Этого звали Константин. Все в партии обращались к нему коротко — Кость, а Кость, и я слышал почему-то в этом обращении не уменьшенное имя, а значение самого слова, короткого и острого. А когда говорили о нем, то употребляли полное имя — Константин.
— А я тебя искал в лагере, — он бросил к моим ногам пустой мешок. — Сейчас сеть выберу, скажу, зачем. Хочешь, помоги.
Стоя в лодке, он перебирал сеть руками, вытаскивая рыбу. Я сидел на корме и отгребал веслами. “Табань легонько”, — сказал он. Вспомнилась частушка Высоцкого: “Эх, табань, табань, табань, а то в берег врежемся…” Я подумал: если повторять это странное слово несколько раз, то обязательно появится Тамань — самый скверный городишко из всех приморских городов России.

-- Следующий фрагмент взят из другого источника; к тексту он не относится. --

-- ==== Sys2Proof/Certificates/Slice0/Obligations.lean ====
section
/-! DEFINITION. The statements for the provers, one per family of commands and kind of state; each docstring names the
commands and the rules it formalises.  A clause that rests on a free value says what holds whatever the value is. -/

open Sys2Proof Sys2Proof.Machine

/-! ### The block -/

/-- A step runs the command at the front of the queue on the state with the queue's rest. -/
def Obligations.StepRunsTheFrontCommand : Prop :=
  ∀ (c : Instr) (s : State), step (s.push c) = exec c s

/-- The model's own reading of an empty queue (log entry 10) over R166, R350, R362 and R469: with the root running one
root cycle passes, TICK rises at every sixteenth, device time by RATE with it (R172), and the always-on island counts
one cycle in 160, or in 96 while the device coasts; then, in a device whose blocks answer, what the rules leave to be
done within microseconds is done (log entry 104), latches follow their inputs (R43), flits leave at their slots (R148),
each collector may accept a completion (R160), streams of a failed link may be lost (R343), and what waited for a
training stage is tried again (log entry 120); none of this moves time or touches the queue. -/
def Obligations.EmptyQueuePassesOneRootCycle : Prop :=
  ∀ s : State, s.pending = [] → s.rootRuns = true →
    let u : State := { s with
      root := s.root + 1
      time := { s.time with acc := if (s.root + 1) % 16 = 0 then s.time.acc + s.rate else s.time.acc }
      aon := if (s.root + 1) % (if s.clk.mode = .coasting then 96 else 160) = 0 then s.aon + 1 else s.aon }
    let v := u.followUp.followLatches.streamCycle.colCycle.linkExpire.tryLater
    step s = .next (if s.live then v else u) ∧
      u.tick = (if (s.root + 1) % 16 = 0 then s.tick + 1 else s.tick) ∧
      v.root = u.root ∧ v.time.acc = u.time.acc ∧ v.aon = u.aon ∧ v.pending = []

/-- No command ends in a fault or a refusal, in any state. -/
def Obligations.EveryCommandGoesOn : Prop :=
 ∀ (c : Instr) (s : State), goesOn (exec c s)

/-- The effect of a command leaves the queue as it is. -/
def Obligations.CommandsLeaveTheQueue : Prop :=
  ∀ (c : Instr) (s t : State), exec c s = .next t → t.pending = s.pending

/-- The state after reset meets the invariants that every step keeps: it is canonical, its lease table holds no two
leases that the conflict matrix excludes, and its borders are closed. -/
def Obligations.ResetMeetsTheInvariants : Prop :=
  State.reset.Canonical ∧ State.reset.MatrixHolds ∧ State.reset.BordersClosed

/-- Every step keeps HBM, the store die, the Kettle's SRAM and the register file in canonical form. -/
def Obligations.EveryStepKeepsTheCanonicalForm : Prop :=
  ∀ s t : State, s.Canonical → step s = .next t → t.Canonical

/-- Every step keeps the conflict matrix (R394, R395): no two leases of the table are of classes, and on resources, of
which the matrix says that the second waits for the first or ends it. -/
def Obligations.LeaseTableKeepsTheMatrix : Prop :=
  ∀ s t : State, s.MatrixHolds → step s = .next t → t.MatrixHolds

/-- Every step keeps the borders between domains closed (R108): a segment that faces a cup of another domain, the
outside of the array, or an absent leaf or one retired in service, stands at CLAMP0; with it go that before step 2 every
segment does, and that no refusal that is held writes a border, an owner or the leaf map. -/
def Obligations.BordersBetweenDomainsStayClosed : Prop :=
  ∀ s t : State, s.BordersClosed → step s = .next t → t.BordersClosed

На берегу он переложил из лодки рыбу в мешок, весело ругнувшись, что улов оказался велик.
— Пошли? — сказал он и закинул мешок за спину.
Почему-то не хотелось так сразу оказываться с ним вместе. Но что я скажу — посижу еще? Погуляю?
Пройдя метров сто, он бросил две рыбины с расклеванными головами, которые нес до этого в руке, летевшим за нами бакланам: “От, обжоры!”.
— Мужики стреляют бакланов, отпугивают, чтоб не клевали. А по мне, так это неизбежный процент потери. Все питаются как могут.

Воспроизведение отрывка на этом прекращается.